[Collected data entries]
::::::::::

-- ==== Sys2Proof/Laws/SoundFamilies.lean ====
section
/-!
SUPPORT. Sys2Proof/Laws/SoundFamilies.lean: a sound hub stays sound under the operations of the command families: one lemma for each, in the order
in which they call one another.
-/
set_option linter.unusedTactic false
set_option linter.unreachableTactic false
set_option linter.unusedVariables false

namespace Sys2Proof.Machine

theorem Hub.Sound.splitStart (u : Nat) (body : Nat) (seq : Nat) (len : Nat) (data : Nat) (h : Hub) (w_h : h.Sound) : (Hub.splitStart u
    body seq len data h).Sound := by
  unfold Hub.splitStart
  repeat'
    first
    | intro _ | with_reducible assumption | with_reducible apply Hub.Sound.reservedPacket
    | with_reducible apply Hub.Sound.countFault | with_reducible apply Hub.Sound.heardPackets
    | with_reducible apply Hub.Sound.splitTaken | with_reducible apply Hub.Sound.ite | dsimp only | split

theorem Hub.Sound.returnSplit (u : Nat) (s : Slot) (h : Hub) (w_h : h.Sound) : (Hub.returnSplit u s h).Sound := by
  unfold Hub.returnSplit
  repeat'
    first
    | intro _ | with_reducible assumption | with_reducible apply Hub.Sound.wr | with_reducible apply Hub.Sound.emit
    | with_reducible apply Hub.Sound.putSlot | with_reducible apply Hub.Sound.inc | with_reducible apply Hub.Sound.freeSlot
    | with_reducible apply Hub.Sound.ite | dsimp only | split

theorem Hub.Sound.upstreamResetOnce (h : Hub) (w_h : h.Sound) : (Hub.upstreamResetOnce h).Sound := by
  unfold Hub.upstreamResetOnce
  repeat'
    first
    | intro _ | with_reducible assumption | with_reducible apply Hub.Sound.wr | with_reducible apply Hub.Sound.upstreamReset
    | with_reducible apply Hub.Sound.ite | dsimp only | split

theorem Hub.Sound.splitRunTimeout (i : Nat) (h : Hub) (w_h : h.Sound) : (Hub.splitRunTimeout i h).Sound := by
  unfold Hub.splitRunTimeout
  repeat'
    first
    | intro _ | with_reducible assumption | with_reducible apply Hub.Sound.suspendForUpstream
    | with_reducible apply Hub.Sound.inc | with_reducible apply Hub.Sound.slotDone | with_reducible apply Hub.Sound.ite
    | dsimp only | split

theorem Hub.Sound.splitComplete (u : Nat) (body : Nat) (h : Hub) (w_h : h.Sound) : (Hub.splitComplete u body h).Sound := by
  unfold Hub.splitComplete
  repeat'
    first
    | intro _ | with_reducible assumption | with_reducible apply Hub.Sound.reservedPacket
    | with_reducible apply Hub.Sound.heardPackets | with_reducible apply Hub.Sound.emit
    | with_reducible apply Hub.Sound.returnSplit | with_reducible apply Hub.Sound.ite | dsimp only | split

theorem Hub.Sound.bridgeReading (p : Nat) (sub : Nat) (top : Nat) (ok : Bool) (v : Nat) (mean : Nat) (h : Hub) (w_h : h.Sound) :
    (Hub.bridgeReading p sub top ok v mean h).Sound := by
  unfold Hub.bridgeReading
  repeat'
    first
    | intro _ | with_reducible assumption | with_reducible apply Hub.Sound.addMean | with_reducible apply Hub.Sound.wr
    | with_reducible apply Hub.Sound.ite | dsimp only | split

theorem Hub.Sound.bridgeHour (p : Nat) (r : HourReadings) (h : Hub) (w_h : h.Sound) : (Hub.bridgeHour p r h).Sound := by
  unfold Hub.bridgeHour
  repeat'
    first
    | intro _ | with_reducible assumption | with_reducible apply Hub.Sound.bridgeReading | with_reducible apply Hub.Sound.wr
    | with_reducible apply Hub.Sound.ite | dsimp only | split

theorem Hub.Sound.traceSpoiled (p : Nat) (kind : Nat) (h : Hub) (w_h : h.Sound) : (Hub.traceSpoiled p kind h).Sound := by
  unfold Hub.traceSpoiled
  repeat'
    first
    | intro _ | with_reducible assumption | with_reducible apply Hub.Sound.inc | with_reducible apply Hub.Sound.wr
    | with_reducible apply Hub.Sound.ite | dsimp only | split

theorem Hub.Sound.meanOfSum (p : Nat) (sub : Nat) (sum : Nat) (count : Nat) (h : Hub) (w_h : h.Sound) : (Hub.meanOfSum p sub sum count
    h).Sound := by
  unfold Hub.meanOfSum
  repeat'
    first
    | intro _ | with_reducible assumption | with_reducible apply Hub.Sound.addMean | with_reducible apply Hub.Sound.ite
    | dsimp only | split

theorem Hub.Sound.hourEnd (p : Nat) (r : HourReadings) (overlap : Bool) (h : Hub) (w_h : h.Sound) : (Hub.hourEnd p r overlap
    h).Sound := by
  unfold Hub.hourEnd
  repeat'
    first
    | intro _ | with_reducible assumption | with_reducible apply Hub.Sound.wr | with_reducible apply Hub.Sound.clear
    | with_reducible apply Hub.Sound.meanOfSum | with_reducible apply Hub.Sound.judgeLine | with_reducible apply Hub.Sound.inc
    | with_reducible apply Hub.Sound.bridgeHour | with_reducible apply Hub.Sound.ite | dsimp only | split

theorem Hub.Sound.forceSlot (p : Nat) (h : Hub) (w_h : h.Sound) : (Hub.forceSlot p h).Sound := by
  unfold Hub.forceSlot
  repeat'
    first
    | intro _ | with_reducible assumption | with_reducible apply Hub.Sound.wr | with_reducible apply Hub.Sound.ite
    | dsimp only | split

theorem Hub.Sound.captureBaseline (p : Nat) (h : Hub) (w_h : h.Sound) : (Hub.captureBaseline p h).Sound := by
  unfold Hub.captureBaseline
  repeat'
    first
    | intro _ | with_reducible assumption | with_reducible apply Hub.Sound.wr | with_reducible apply Hub.Sound.putRecord
    | dsimp only | split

::::::::::

## Your goal
Report back each line of the entries that holds the string "splitRunTimeout".

## Task response
theorem Hub.Sound.splitRunTimeout (i : Nat) (h : Hub) (w_h : h.Sound) : (Hub.splitRunTimeout i h).Sound := by
  unfold Hub.splitRunTimeout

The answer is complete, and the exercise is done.